--- Material supplied Enclosed Below ---
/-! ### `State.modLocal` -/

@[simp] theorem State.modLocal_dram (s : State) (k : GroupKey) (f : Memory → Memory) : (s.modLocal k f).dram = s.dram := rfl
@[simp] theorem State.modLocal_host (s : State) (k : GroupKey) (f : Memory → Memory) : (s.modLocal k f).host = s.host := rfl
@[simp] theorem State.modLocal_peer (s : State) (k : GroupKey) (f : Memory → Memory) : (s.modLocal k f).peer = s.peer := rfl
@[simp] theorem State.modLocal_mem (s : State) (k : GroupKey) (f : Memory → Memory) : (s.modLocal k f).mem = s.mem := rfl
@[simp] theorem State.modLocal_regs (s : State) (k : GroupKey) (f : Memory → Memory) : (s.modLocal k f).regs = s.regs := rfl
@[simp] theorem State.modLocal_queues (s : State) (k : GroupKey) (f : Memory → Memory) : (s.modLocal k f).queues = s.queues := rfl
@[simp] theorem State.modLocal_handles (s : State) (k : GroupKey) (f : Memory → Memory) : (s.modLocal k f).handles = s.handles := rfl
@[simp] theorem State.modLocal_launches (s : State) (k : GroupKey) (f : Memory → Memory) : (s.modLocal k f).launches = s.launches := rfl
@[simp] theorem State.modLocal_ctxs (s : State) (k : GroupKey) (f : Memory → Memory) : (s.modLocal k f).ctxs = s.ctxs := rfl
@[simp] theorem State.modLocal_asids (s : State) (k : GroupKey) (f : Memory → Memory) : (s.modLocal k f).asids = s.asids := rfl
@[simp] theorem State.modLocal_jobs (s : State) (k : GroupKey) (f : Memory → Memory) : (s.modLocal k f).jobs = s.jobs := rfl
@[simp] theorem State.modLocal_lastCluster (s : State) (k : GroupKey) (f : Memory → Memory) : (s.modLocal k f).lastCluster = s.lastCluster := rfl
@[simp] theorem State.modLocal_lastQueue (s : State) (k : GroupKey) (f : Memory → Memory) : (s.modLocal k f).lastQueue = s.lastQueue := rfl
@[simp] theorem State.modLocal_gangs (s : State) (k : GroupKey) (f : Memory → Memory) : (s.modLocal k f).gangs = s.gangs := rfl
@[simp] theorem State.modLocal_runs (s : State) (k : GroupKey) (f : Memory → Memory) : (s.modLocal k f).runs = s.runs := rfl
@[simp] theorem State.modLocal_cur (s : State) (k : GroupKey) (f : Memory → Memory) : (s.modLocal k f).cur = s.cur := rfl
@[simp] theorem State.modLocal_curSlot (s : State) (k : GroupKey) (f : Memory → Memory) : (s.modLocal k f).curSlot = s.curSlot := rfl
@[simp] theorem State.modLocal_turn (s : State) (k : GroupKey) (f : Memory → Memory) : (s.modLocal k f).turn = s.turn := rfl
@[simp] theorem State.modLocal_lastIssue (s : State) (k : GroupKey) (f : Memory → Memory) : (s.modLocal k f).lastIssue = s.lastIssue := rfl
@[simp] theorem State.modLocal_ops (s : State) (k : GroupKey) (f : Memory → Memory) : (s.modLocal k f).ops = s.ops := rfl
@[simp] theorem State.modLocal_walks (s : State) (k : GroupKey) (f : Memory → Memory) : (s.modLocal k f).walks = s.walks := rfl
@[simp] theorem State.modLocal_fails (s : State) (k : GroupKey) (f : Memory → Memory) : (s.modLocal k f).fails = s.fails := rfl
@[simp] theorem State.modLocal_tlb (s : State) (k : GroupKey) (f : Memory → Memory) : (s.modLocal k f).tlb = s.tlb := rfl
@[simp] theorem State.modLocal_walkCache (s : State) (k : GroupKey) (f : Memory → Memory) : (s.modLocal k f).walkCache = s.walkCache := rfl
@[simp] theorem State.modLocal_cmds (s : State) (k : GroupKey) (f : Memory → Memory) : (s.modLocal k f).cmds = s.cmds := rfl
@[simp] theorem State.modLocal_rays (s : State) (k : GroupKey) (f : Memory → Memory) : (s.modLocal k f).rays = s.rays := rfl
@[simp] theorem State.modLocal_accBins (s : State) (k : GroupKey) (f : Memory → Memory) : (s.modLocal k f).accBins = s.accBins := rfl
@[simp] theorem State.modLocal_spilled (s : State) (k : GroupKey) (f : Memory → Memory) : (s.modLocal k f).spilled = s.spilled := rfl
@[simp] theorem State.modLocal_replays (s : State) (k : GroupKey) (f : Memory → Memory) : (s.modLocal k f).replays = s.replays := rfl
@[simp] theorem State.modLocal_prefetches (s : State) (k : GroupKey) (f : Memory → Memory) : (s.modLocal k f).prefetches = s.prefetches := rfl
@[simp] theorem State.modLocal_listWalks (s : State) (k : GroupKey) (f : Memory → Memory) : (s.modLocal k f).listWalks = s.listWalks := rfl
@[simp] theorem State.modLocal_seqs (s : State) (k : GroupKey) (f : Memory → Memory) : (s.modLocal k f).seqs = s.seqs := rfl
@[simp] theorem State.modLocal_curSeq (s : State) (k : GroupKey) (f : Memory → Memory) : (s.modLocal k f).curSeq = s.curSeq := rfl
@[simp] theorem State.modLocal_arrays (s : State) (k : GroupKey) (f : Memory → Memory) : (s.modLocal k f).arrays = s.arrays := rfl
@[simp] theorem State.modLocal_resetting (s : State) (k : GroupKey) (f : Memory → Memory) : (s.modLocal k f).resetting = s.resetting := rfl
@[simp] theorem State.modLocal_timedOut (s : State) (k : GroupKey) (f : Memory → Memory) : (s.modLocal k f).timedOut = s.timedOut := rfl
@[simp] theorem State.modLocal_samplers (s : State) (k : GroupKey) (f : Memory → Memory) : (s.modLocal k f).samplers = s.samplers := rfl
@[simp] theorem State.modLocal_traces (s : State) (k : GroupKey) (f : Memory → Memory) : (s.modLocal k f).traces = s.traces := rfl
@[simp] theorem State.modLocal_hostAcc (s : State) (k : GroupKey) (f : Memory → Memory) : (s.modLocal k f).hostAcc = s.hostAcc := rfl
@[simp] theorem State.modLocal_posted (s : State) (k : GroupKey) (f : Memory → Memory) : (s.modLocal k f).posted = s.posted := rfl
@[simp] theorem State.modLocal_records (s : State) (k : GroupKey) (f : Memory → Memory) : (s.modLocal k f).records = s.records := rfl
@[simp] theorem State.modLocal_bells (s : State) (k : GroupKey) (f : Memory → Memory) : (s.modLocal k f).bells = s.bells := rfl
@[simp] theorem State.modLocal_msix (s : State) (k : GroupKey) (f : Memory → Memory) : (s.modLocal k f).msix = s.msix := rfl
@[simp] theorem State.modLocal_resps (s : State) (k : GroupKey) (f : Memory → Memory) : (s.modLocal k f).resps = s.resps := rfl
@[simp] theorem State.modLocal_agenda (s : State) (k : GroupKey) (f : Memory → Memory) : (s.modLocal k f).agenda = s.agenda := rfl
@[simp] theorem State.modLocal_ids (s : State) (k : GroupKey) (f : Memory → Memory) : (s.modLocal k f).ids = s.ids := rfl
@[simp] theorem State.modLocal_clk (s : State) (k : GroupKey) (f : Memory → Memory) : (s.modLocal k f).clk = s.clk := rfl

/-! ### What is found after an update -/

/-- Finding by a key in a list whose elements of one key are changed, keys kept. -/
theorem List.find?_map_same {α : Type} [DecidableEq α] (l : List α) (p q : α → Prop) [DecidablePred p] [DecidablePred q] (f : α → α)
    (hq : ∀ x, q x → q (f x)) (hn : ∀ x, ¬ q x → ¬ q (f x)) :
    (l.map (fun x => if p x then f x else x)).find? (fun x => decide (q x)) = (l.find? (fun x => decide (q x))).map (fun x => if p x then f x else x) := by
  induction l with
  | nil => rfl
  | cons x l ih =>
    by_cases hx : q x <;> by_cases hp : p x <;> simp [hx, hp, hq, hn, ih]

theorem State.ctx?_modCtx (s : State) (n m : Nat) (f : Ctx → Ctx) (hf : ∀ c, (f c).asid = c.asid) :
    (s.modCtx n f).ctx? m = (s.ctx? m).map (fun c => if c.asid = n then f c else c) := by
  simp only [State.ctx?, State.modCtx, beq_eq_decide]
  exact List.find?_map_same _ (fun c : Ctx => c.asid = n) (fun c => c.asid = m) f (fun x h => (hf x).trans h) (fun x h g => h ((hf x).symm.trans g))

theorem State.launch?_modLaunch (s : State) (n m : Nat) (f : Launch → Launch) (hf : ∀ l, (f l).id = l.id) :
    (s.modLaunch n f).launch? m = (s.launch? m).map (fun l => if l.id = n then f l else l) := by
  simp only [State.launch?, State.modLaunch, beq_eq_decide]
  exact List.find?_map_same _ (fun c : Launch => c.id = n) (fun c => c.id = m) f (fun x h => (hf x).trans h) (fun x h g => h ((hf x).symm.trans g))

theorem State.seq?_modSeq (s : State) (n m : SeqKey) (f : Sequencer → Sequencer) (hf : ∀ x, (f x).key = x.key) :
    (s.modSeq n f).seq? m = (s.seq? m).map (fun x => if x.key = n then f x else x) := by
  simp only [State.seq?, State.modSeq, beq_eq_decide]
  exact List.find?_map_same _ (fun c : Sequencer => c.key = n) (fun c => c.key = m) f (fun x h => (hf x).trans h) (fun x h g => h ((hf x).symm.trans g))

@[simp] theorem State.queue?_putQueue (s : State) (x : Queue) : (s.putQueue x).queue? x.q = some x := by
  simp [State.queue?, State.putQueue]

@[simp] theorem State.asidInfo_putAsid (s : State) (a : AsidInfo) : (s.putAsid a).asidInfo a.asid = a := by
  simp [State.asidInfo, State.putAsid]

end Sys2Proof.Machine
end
--- End of Enclosed Material supplied ---
__About this exercise__.
An exact, complete copy of the lines above from the one with "s.traces := rfl" through the one with "s.bells := rfl" is the whole answer.

__Task response__.
@[simp] theorem State.modLocal_traces (s : State) (k : GroupKey) (f : Memory → Memory) : (s.modLocal k f).traces = s.traces := rfl
@[simp] theorem State.modLocal_hostAcc (s : State) (k : GroupKey) (f : Memory → Memory) : (s.modLocal k f).hostAcc = s.hostAcc := rfl
@[simp] theorem State.modLocal_posted (s : State) (k : GroupKey) (f : Memory → Memory) : (s.modLocal k f).posted = s.posted := rfl
@[simp] theorem State.modLocal_records (s : State) (k : GroupKey) (f : Memory → Memory) : (s.modLocal k f).records = s.records := rfl
@[simp] theorem State.modLocal_bells (s : State) (k : GroupKey) (f : Memory → Memory) : (s.modLocal k f).bells = s.bells := rfl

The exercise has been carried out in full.